- [Stored items]

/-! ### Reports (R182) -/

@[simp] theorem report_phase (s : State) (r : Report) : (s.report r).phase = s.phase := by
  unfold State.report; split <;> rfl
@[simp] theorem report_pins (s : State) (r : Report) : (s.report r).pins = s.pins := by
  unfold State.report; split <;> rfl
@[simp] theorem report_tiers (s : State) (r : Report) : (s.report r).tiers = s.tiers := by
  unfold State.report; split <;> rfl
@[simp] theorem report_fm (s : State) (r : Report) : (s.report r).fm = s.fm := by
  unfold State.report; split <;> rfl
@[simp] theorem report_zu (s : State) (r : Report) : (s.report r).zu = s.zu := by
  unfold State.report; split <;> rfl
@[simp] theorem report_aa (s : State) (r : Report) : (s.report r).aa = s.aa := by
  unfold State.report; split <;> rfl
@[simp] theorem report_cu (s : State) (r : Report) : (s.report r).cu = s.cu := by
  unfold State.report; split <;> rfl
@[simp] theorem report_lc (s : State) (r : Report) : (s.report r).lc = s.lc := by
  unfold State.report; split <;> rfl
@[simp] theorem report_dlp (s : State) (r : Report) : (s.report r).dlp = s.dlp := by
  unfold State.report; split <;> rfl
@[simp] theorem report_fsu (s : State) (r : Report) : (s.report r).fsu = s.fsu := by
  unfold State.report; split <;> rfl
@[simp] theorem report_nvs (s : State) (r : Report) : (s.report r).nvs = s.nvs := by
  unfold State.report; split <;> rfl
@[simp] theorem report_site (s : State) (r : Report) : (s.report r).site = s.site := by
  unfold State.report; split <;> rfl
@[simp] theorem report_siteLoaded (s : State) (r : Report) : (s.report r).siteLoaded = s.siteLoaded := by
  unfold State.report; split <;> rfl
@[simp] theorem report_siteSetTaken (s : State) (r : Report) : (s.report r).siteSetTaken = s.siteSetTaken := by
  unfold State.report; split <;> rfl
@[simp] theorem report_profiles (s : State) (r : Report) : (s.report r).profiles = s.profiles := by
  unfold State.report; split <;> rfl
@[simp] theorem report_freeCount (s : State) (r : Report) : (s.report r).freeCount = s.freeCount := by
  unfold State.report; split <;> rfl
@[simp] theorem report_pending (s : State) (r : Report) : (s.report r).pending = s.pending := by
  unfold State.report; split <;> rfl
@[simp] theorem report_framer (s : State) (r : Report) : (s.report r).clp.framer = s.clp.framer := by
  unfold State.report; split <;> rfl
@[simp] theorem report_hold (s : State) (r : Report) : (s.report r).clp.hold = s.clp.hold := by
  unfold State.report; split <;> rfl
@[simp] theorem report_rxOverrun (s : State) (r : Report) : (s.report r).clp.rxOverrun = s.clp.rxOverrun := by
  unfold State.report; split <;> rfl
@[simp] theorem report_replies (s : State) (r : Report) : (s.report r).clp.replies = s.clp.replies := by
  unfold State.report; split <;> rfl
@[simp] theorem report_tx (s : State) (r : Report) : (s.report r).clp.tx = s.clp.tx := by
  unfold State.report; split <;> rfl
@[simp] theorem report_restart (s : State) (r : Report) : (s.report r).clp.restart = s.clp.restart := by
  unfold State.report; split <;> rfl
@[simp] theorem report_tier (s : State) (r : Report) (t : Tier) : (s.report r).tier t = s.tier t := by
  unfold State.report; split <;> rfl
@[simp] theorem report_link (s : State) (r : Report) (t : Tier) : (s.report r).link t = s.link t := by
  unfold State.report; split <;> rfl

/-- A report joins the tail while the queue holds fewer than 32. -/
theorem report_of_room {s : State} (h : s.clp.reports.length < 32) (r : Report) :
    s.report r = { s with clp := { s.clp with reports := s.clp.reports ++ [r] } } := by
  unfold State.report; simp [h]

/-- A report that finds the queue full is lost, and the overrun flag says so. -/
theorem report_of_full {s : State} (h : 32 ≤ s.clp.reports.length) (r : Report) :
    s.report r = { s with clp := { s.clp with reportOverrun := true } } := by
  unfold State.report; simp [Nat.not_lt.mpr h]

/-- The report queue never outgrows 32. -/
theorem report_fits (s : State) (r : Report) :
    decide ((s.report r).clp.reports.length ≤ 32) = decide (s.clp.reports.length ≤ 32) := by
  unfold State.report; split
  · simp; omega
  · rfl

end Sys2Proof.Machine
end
* * *
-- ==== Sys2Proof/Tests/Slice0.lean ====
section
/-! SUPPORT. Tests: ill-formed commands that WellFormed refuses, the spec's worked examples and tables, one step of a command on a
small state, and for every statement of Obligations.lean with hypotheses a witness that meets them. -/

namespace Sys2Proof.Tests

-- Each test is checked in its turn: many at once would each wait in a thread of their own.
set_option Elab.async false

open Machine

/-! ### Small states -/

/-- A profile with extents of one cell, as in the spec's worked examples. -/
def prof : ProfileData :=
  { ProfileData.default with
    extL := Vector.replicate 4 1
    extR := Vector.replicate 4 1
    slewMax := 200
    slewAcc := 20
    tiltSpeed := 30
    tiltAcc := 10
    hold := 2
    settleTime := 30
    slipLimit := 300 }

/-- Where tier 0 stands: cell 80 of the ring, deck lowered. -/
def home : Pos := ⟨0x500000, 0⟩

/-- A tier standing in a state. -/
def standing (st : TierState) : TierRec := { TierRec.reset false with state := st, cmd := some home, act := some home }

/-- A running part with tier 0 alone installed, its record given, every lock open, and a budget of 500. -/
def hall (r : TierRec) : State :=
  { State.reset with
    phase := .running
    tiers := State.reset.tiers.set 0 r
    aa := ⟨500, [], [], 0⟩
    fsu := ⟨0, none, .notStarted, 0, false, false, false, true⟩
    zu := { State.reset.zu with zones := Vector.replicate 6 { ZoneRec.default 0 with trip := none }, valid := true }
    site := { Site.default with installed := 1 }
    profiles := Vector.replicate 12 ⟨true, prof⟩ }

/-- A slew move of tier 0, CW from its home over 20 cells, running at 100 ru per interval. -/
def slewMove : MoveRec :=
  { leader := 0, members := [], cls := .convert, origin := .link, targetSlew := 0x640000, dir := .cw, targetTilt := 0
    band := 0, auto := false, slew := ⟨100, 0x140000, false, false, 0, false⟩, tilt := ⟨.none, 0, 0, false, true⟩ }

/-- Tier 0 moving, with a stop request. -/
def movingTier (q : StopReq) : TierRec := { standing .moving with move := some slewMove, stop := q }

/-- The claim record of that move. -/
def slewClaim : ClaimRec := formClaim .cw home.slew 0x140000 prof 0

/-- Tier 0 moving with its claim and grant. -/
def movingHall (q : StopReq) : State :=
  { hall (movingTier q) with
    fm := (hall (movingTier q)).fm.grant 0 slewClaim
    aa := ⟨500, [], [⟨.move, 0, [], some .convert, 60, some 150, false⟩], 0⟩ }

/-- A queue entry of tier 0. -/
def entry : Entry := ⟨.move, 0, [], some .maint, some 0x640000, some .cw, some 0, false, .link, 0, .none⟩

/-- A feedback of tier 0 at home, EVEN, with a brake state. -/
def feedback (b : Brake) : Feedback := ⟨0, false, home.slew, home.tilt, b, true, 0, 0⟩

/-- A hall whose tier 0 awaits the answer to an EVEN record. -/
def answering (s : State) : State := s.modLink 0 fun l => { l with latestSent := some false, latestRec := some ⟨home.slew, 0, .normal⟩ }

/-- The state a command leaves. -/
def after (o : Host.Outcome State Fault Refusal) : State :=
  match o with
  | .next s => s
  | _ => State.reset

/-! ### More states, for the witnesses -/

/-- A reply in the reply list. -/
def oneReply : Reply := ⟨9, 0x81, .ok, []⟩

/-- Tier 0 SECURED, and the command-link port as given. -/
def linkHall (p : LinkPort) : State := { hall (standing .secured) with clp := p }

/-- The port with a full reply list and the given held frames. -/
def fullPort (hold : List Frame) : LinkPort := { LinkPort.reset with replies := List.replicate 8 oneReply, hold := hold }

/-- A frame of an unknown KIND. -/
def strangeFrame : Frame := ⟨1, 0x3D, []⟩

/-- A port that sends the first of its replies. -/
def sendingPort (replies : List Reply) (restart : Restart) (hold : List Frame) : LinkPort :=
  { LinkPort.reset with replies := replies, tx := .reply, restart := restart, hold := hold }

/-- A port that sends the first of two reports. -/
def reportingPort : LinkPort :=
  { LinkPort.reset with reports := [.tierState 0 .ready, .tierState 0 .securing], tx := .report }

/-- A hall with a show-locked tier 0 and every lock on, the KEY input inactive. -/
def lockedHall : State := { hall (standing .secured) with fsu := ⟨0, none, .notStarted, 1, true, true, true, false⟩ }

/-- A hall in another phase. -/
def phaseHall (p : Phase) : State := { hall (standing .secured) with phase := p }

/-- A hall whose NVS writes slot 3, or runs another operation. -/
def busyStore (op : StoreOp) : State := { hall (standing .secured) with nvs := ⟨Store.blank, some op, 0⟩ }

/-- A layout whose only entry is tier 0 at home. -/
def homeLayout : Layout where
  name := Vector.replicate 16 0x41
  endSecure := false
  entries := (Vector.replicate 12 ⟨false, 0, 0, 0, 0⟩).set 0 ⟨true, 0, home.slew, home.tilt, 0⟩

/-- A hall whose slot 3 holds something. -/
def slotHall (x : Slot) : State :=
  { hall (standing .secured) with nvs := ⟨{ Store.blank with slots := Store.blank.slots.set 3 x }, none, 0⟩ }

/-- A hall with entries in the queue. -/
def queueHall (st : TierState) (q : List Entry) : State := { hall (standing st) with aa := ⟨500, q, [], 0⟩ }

- [What to do]
How many lines in the records above contain the word "restart"? Reply with the number and nothing more.

- [Task answer]
3